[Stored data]
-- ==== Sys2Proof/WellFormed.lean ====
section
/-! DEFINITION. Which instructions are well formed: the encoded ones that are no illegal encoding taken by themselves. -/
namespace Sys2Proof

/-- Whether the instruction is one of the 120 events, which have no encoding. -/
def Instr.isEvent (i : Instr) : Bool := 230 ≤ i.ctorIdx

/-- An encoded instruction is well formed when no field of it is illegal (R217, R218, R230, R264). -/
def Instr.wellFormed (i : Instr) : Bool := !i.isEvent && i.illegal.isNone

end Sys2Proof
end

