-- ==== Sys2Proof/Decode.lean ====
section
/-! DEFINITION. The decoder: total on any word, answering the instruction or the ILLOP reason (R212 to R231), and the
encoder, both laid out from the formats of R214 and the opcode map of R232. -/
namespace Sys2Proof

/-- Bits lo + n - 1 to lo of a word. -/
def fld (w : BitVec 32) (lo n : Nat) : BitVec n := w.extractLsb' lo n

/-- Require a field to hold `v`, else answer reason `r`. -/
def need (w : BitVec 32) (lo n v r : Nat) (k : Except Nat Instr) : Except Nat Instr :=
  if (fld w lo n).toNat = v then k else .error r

Task requirements: Type out the entries again, word for word.

Result of the task:
-- ==== Sys2Proof/WellFormed.lean ====
section
/-! DEFINITION. Which instructions are well formed: the encoded ones that are no illegal encoding taken by themselves. -/
namespace Sys2Proof

/-- Whether the instruction is one of the 120 events, which have no encoding. -/
def Instr.isEvent (i : Instr) : Bool := 230 ≤ i.ctorIdx

/-- An encoded instruction is well formed when no field of it is illegal (R217, R218, R230, R264). -/
def Instr.wellFormed (i : Instr) : Bool := !i.isEvent && i.illegal.isNone

end Sys2Proof
end

-- ==== Sys2Proof/Decode.lean ====
section
/-! DEFINITION. The decoder: total on any word, answering the instruction or the ILLOP reason (R212 to R231), and the
encoder, both laid out from the formats of R214 and the opcode map of R232. -/
namespace Sys2Proof

/-- Bits lo + n - 1 to lo of a word. -/
def fld (w : BitVec 32) (lo n : Nat) : BitVec n := w.extractLsb' lo n

/-- Require a field to hold `v`, else answer reason `r`. -/
def need (w : BitVec 32) (lo n v r : Nat) (k : Except Nat Instr) : Except Nat Instr :=
  if (fld w lo n).toNat = v then k else .error r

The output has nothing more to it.